TASK ITEM: What is the number of lines in the entries below that include the word "pickMember"? Provide the number only.

[MATERIALS PROVIDED]

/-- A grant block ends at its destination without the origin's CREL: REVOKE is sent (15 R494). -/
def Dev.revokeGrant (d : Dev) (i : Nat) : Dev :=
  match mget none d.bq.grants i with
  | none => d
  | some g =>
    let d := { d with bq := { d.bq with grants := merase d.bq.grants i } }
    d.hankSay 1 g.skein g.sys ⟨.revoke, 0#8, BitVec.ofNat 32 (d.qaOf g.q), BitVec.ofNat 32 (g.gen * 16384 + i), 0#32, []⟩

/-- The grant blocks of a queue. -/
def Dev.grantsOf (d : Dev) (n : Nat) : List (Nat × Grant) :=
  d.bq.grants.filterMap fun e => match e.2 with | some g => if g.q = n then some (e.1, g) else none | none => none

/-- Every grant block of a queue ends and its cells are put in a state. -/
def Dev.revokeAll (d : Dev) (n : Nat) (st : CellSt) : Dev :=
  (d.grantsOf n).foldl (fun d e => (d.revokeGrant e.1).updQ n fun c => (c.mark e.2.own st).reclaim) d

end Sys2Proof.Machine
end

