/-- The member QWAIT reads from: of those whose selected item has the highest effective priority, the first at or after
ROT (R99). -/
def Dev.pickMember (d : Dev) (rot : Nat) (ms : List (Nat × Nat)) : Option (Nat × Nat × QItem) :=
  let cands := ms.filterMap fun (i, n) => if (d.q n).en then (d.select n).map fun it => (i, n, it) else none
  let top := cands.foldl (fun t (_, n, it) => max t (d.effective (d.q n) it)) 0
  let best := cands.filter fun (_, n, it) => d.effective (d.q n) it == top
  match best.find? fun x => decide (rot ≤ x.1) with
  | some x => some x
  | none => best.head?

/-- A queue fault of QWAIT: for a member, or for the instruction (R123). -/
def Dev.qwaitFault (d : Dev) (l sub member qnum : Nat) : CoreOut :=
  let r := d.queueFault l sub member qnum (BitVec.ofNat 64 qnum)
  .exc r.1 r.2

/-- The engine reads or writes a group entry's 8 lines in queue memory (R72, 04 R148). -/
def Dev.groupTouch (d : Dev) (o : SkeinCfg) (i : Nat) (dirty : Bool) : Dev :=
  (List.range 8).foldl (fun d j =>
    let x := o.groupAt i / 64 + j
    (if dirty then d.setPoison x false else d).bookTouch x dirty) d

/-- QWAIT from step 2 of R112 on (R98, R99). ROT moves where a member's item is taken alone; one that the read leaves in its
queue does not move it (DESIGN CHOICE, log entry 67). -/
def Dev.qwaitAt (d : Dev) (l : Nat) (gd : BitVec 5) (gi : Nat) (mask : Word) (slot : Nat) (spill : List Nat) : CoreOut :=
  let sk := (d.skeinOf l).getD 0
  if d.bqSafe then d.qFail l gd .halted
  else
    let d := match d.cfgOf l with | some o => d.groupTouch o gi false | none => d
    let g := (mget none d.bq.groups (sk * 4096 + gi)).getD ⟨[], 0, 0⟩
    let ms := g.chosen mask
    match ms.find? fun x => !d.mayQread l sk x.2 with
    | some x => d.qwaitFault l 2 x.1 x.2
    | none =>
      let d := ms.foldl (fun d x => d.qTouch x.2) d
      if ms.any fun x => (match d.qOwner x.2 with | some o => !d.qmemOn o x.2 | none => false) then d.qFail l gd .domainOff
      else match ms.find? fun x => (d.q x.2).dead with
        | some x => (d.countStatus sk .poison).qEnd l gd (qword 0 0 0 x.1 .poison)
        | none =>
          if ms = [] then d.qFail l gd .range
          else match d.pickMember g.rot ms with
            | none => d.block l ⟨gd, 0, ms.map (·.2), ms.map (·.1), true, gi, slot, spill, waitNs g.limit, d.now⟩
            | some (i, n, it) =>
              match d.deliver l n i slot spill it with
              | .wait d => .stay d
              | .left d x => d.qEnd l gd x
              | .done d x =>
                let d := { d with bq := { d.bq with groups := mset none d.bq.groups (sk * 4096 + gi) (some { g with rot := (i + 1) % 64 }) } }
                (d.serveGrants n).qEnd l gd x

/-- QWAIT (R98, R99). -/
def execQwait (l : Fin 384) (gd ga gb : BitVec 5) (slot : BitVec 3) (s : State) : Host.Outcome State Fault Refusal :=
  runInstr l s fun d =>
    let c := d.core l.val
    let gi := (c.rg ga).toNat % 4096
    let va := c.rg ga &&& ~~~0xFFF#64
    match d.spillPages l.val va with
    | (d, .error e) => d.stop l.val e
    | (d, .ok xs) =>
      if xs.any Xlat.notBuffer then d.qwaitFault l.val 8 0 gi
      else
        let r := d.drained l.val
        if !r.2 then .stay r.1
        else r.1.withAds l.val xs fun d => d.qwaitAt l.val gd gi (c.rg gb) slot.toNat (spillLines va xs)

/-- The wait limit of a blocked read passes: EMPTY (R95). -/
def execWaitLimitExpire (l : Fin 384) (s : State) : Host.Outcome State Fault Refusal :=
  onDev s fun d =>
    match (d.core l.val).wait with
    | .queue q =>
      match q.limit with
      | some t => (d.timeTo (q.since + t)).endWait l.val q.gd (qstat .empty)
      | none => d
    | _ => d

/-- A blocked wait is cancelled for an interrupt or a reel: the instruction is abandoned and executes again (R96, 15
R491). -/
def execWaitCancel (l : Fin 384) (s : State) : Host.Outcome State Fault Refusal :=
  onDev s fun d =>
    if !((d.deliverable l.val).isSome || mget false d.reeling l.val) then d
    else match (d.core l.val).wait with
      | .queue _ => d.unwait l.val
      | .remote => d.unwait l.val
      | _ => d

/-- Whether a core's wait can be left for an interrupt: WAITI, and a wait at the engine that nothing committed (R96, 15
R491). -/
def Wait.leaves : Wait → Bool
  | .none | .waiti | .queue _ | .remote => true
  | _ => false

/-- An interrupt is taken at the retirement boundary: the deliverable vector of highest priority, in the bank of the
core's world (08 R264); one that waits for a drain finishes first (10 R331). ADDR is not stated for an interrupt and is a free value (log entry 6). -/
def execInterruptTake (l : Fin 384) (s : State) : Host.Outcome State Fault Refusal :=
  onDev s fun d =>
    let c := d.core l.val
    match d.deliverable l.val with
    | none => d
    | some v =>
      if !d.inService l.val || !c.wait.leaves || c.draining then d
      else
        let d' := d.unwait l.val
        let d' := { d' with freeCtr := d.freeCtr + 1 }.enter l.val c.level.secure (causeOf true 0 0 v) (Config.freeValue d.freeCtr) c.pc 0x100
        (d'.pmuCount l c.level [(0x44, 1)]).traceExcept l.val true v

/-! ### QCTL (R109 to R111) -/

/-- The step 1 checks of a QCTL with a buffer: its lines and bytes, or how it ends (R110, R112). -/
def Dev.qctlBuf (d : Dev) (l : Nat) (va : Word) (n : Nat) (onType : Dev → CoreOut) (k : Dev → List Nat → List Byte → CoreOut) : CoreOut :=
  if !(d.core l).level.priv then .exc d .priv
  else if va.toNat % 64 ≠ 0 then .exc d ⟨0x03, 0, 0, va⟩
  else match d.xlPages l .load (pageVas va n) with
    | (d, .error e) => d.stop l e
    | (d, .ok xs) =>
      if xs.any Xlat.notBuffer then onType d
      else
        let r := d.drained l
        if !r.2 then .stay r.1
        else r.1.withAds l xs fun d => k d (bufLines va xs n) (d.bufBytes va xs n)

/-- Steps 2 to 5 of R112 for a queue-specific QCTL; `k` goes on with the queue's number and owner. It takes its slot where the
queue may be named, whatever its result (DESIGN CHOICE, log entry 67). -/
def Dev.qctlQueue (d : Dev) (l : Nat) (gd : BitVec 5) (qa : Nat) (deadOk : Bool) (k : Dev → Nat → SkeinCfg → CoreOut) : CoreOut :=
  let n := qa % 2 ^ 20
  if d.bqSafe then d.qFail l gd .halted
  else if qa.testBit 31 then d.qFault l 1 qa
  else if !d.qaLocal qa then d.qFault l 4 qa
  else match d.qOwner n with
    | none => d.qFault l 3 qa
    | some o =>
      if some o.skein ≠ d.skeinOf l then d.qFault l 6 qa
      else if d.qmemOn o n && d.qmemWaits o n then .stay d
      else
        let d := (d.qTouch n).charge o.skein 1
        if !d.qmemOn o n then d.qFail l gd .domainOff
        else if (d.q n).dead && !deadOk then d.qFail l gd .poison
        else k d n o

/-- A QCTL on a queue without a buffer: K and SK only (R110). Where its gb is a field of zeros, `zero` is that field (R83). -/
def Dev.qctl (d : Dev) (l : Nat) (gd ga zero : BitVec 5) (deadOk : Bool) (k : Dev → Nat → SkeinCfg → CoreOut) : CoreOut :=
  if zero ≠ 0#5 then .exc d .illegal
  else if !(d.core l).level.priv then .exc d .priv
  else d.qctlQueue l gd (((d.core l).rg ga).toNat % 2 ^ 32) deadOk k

[/MATERIALS PROVIDED]

SOLUTION TO THIS PROBLEM: 2